● **Work order**:
Retype each entry exactly.

Collected data entries:
—————

-- ==== Sys2Proof/Syntax.lean ====
section
/-! DEFINITION. The commands of the block: one constructor per row of spec/opcode_table.json, with its operands. In the
rows that are Epior instructions `k` is the core (cluster × 8 + core slot), `n` the convoy slot, and `w` bits [55:0] of
the instruction word, whose opcode the constructor stands for (R108). In the others the operands are what the event
brings with it: the unit concerned, the datum written, or the finding of a measurement. -/

namespace Sys2Proof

—————

● **Response**:
-- ==== Sys2Proof/Syntax.lean ====
section
/-! DEFINITION. The commands of the block: one constructor per row of spec/opcode_table.json, with its operands. In the
rows that are Epior instructions `k` is the core (cluster × 8 + core slot), `n` the convoy slot, and `w` bits [55:0] of
the instruction word, whose opcode the constructor stands for (R108). In the others the operands are what the event
brings with it: the unit concerned, the datum written, or the finding of a measurement. -/

namespace Sys2Proof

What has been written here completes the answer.